In the US, pharma (biotech) is one of the most favored sector. This has been the case for many months. Utilities, staples, telecoms (defensives) and energy remain underweighted.
Since 2006, fund managers surveyed by BAML has been very good at determining when the
is overvalued. In April, they viewed it as
overvalued by the most since 2009
. Similar cases are highlighted in green.
Only 33% of fund managers think oil is overvalued. It was similar at the low in oil in 2009.
Survey details are below.
- Cash (+4.6%): Cash balances remained 4.6%. Typical range is 3.5-5%. BAML has a 4.5% contrarian buy level but we consider over 5% to be a better signal. More on this indicator here.
- Equities (+54%): A net +54% are overweight global equities, down from +58% in March, an 8 month high. Over +50% is bearish. A washout low (bullish) would be under +15-20%. More on this indicator here.
- Bonds (-54%): A net -54% are now underweight bonds, unchanged from March. For comparison, they were -38% underweight in May 2013 before the large fall in bond prices.
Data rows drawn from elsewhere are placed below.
-- ==== Sys2Proof/Laws/State.lean ====
section
/-! SUPPORT. Each named update of the state, field by field, true by definition. -/

namespace Sys2Proof.Machine

/-! `emit` -/

@[simp] theorem State.emit_switch0 (s : State) (e : Event) : (s.emit e).switch0 = s.switch0 := rfl
@[simp] theorem State.emit_switch1 (s : State) (e : Event) : (s.emit e).switch1 = s.switch1 := rfl
@[simp] theorem State.emit_switch2 (s : State) (e : Event) : (s.emit e).switch2 = s.switch2 := rfl
@[simp] theorem State.emit_shiftAmount (s : State) (e : Event) : (s.emit e).shiftAmount = s.shiftAmount := rfl
@[simp] theorem State.emit_shiftData (s : State) (e : Event) : (s.emit e).shiftData = s.shiftData := rfl
@[simp] theorem State.emit_shiftOut (s : State) (e : Event) : (s.emit e).shiftOut = s.shiftOut := rfl
@[simp] theorem State.emit_soundLatch1 (s : State) (e : Event) : (s.emit e).soundLatch1 = s.soundLatch1 := rfl
@[simp] theorem State.emit_soundLatch2 (s : State) (e : Event) : (s.emit e).soundLatch2 = s.soundLatch2 := rfl
@[simp] theorem State.emit_watchdog (s : State) (e : Event) : (s.emit e).watchdog = s.watchdog := rfl
@[simp] theorem State.emit_cursor (s : State) (e : Event) : (s.emit e).cursor = s.cursor := rfl
@[simp] theorem State.emit_framebuffer (s : State) (e : Event) : (s.emit e).framebuffer = s.framebuffer := rfl
@[simp] theorem State.emit_phase (s : State) (e : Event) : (s.emit e).phase = s.phase := rfl
@[simp] theorem State.emit_cyc (s : State) (e : Event) : (s.emit e).cyc = s.cyc := rfl
@[simp] theorem State.emit_status (s : State) (e : Event) : (s.emit e).status = s.status := rfl
@[simp] theorem State.emit_trace (s : State) (e : Event) : (s.emit e).trace = s.trace ++ [e] := rfl
@[simp] theorem State.emit_a (s : State) (e : Event) : (s.emit e).a = s.a := rfl
@[simp] theorem State.emit_pc (s : State) (e : Event) : (s.emit e).pc = s.pc := rfl
@[simp] theorem State.emit_cpuHalted (s : State) (e : Event) : (s.emit e).cpuHalted = s.cpuHalted := rfl
@[simp] theorem State.emit_cpuRest (s : State) (e : Event) : (s.emit e).cpuRest = s.cpuRest := rfl
@[simp] theorem State.emit_mem (s : State) (e : Event) : (s.emit e).mem = s.mem := rfl
@[simp] theorem State.emit_params (s : State) (e : Event) : (s.emit e).params = s.params := rfl
@[simp] theorem State.emit_draws (s : State) (e : Event) : (s.emit e).draws = s.draws := rfl

/-! `raiseFatal` -/

@[simp] theorem State.raiseFatal_switch0 (s : State) (info : FatalInfo) : (s.raiseFatal info).switch0 = s.switch0 := rfl
@[simp] theorem State.raiseFatal_switch1 (s : State) (info : FatalInfo) : (s.raiseFatal info).switch1 = s.switch1 := rfl
@[simp] theorem State.raiseFatal_switch2 (s : State) (info : FatalInfo) : (s.raiseFatal info).switch2 = s.switch2 := rfl
@[simp] theorem State.raiseFatal_shiftAmount (s : State) (info : FatalInfo) : (s.raiseFatal info).shiftAmount = s.shiftAmount := rfl
@[simp] theorem State.raiseFatal_shiftData (s : State) (info : FatalInfo) : (s.raiseFatal info).shiftData = s.shiftData := rfl
@[simp] theorem State.raiseFatal_shiftOut (s : State) (info : FatalInfo) : (s.raiseFatal info).shiftOut = s.shiftOut := rfl
@[simp] theorem State.raiseFatal_soundLatch1 (s : State) (info : FatalInfo) : (s.raiseFatal info).soundLatch1 = s.soundLatch1 := rfl
@[simp] theorem State.raiseFatal_soundLatch2 (s : State) (info : FatalInfo) : (s.raiseFatal info).soundLatch2 = s.soundLatch2 := rfl
@[simp] theorem State.raiseFatal_watchdog (s : State) (info : FatalInfo) : (s.raiseFatal info).watchdog = s.watchdog := rfl
@[simp] theorem State.raiseFatal_cursor (s : State) (info : FatalInfo) : (s.raiseFatal info).cursor = s.cursor := rfl
@[simp] theorem State.raiseFatal_framebuffer (s : State) (info : FatalInfo) : (s.raiseFatal info).framebuffer = s.framebuffer := rfl
@[simp] theorem State.raiseFatal_phase (s : State) (info : FatalInfo) : (s.raiseFatal info).phase = s.phase := rfl
@[simp] theorem State.raiseFatal_cyc (s : State) (info : FatalInfo) : (s.raiseFatal info).cyc = s.cyc := rfl
@[simp] theorem State.raiseFatal_status (s : State) (info : FatalInfo) : (s.raiseFatal info).status = .faulted info := rfl
@[simp] theorem State.raiseFatal_trace (s : State) (info : FatalInfo) : (s.raiseFatal info).trace = s.trace ++ [.fatal info.code info] := rfl
@[simp] theorem State.raiseFatal_a (s : State) (info : FatalInfo) : (s.raiseFatal info).a = s.a := rfl
@[simp] theorem State.raiseFatal_pc (s : State) (info : FatalInfo) : (s.raiseFatal info).pc = s.pc := rfl
@[simp] theorem State.raiseFatal_cpuHalted (s : State) (info : FatalInfo) : (s.raiseFatal info).cpuHalted = s.cpuHalted := rfl
@[simp] theorem State.raiseFatal_cpuRest (s : State) (info : FatalInfo) : (s.raiseFatal info).cpuRest = s.cpuRest := rfl
@[simp] theorem State.raiseFatal_mem (s : State) (info : FatalInfo) : (s.raiseFatal info).mem = s.mem := rfl
@[simp] theorem State.raiseFatal_params (s : State) (info : FatalInfo) : (s.raiseFatal info).params = s.params := rfl
@[simp] theorem State.raiseFatal_draws (s : State) (info : FatalInfo) : (s.raiseFatal info).draws = s.draws := rfl

/-! `exitRun` -/

@[simp] theorem State.exitRun_switch0 (s : State) : (s.exitRun).switch0 = s.switch0 := rfl
@[simp] theorem State.exitRun_switch1 (s : State) : (s.exitRun).switch1 = s.switch1 := rfl
@[simp] theorem State.exitRun_switch2 (s : State) : (s.exitRun).switch2 = s.switch2 := rfl
@[simp] theorem State.exitRun_shiftAmount (s : State) : (s.exitRun).shiftAmount = s.shiftAmount := rfl
@[simp] theorem State.exitRun_shiftData (s : State) : (s.exitRun).shiftData = s.shiftData := rfl
@[simp] theorem State.exitRun_shiftOut (s : State) : (s.exitRun).shiftOut = s.shiftOut := rfl
@[simp] theorem State.exitRun_soundLatch1 (s : State) : (s.exitRun).soundLatch1 = s.soundLatch1 := rfl
@[simp] theorem State.exitRun_soundLatch2 (s : State) : (s.exitRun).soundLatch2 = s.soundLatch2 := rfl
@[simp] theorem State.exitRun_watchdog (s : State) : (s.exitRun).watchdog = s.watchdog := rfl
@[simp] theorem State.exitRun_cursor (s : State) : (s.exitRun).cursor = s.cursor := rfl
@[simp] theorem State.exitRun_framebuffer (s : State) : (s.exitRun).framebuffer = s.framebuffer := rfl
@[simp] theorem State.exitRun_phase (s : State) : (s.exitRun).phase = s.phase := rfl
@[simp] theorem State.exitRun_cyc (s : State) : (s.exitRun).cyc = s.cyc := rfl
@[simp] theorem State.exitRun_status (s : State) : (s.exitRun).status = .exited 0 := rfl
@[simp] theorem State.exitRun_trace (s : State) : (s.exitRun).trace = s.trace ++ [.exit 0] := rfl
@[simp] theorem State.exitRun_a (s : State) : (s.exitRun).a = s.a := rfl
@[simp] theorem State.exitRun_pc (s : State) : (s.exitRun).pc = s.pc := rfl
@[simp] theorem State.exitRun_cpuHalted (s : State) : (s.exitRun).cpuHalted = s.cpuHalted := rfl
@[simp] theorem State.exitRun_cpuRest (s : State) : (s.exitRun).cpuRest = s.cpuRest := rfl
@[simp] theorem State.exitRun_mem (s : State) : (s.exitRun).mem = s.mem := rfl
@[simp] theorem State.exitRun_params (s : State) : (s.exitRun).params = s.params := rfl
@[simp] theorem State.exitRun_draws (s : State) : (s.exitRun).draws = s.draws := rfl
- US (-12%): Exposure to the US rose to -12% underweight from -19% last month, the lowest since January 2008. For comparison, it was +24% overweight in January.
- Europe (+46%): Exposure to Europe fell to +46% overweight, from +60% overweight in March, the highest in the survey’s history.
- Japan (+38%): Managers are +38% overweight Japan, down from +40% from last month. Funds were -20% underweight in December 2012 when the Japanese rally began.
- EEM (-18%): Managers further decreased their EEM exposure to -18% underweight from -11% in March. This is the lowest in the past two years.
- Commodities (-20%): Managers commodity exposure remained low at -20% underweight. With the exception of August, it has been less than -15% since early 2013. Low commodity exposure goes in hand with low sentiment towards EEM.
- Macro: 72% expect a stronger global economy over the next 12 months, an increase from 62% in March. January 2014 was 75%, the highest reading in 3 years. This compares to a net -20% in mid-2012, at the start of the current rally.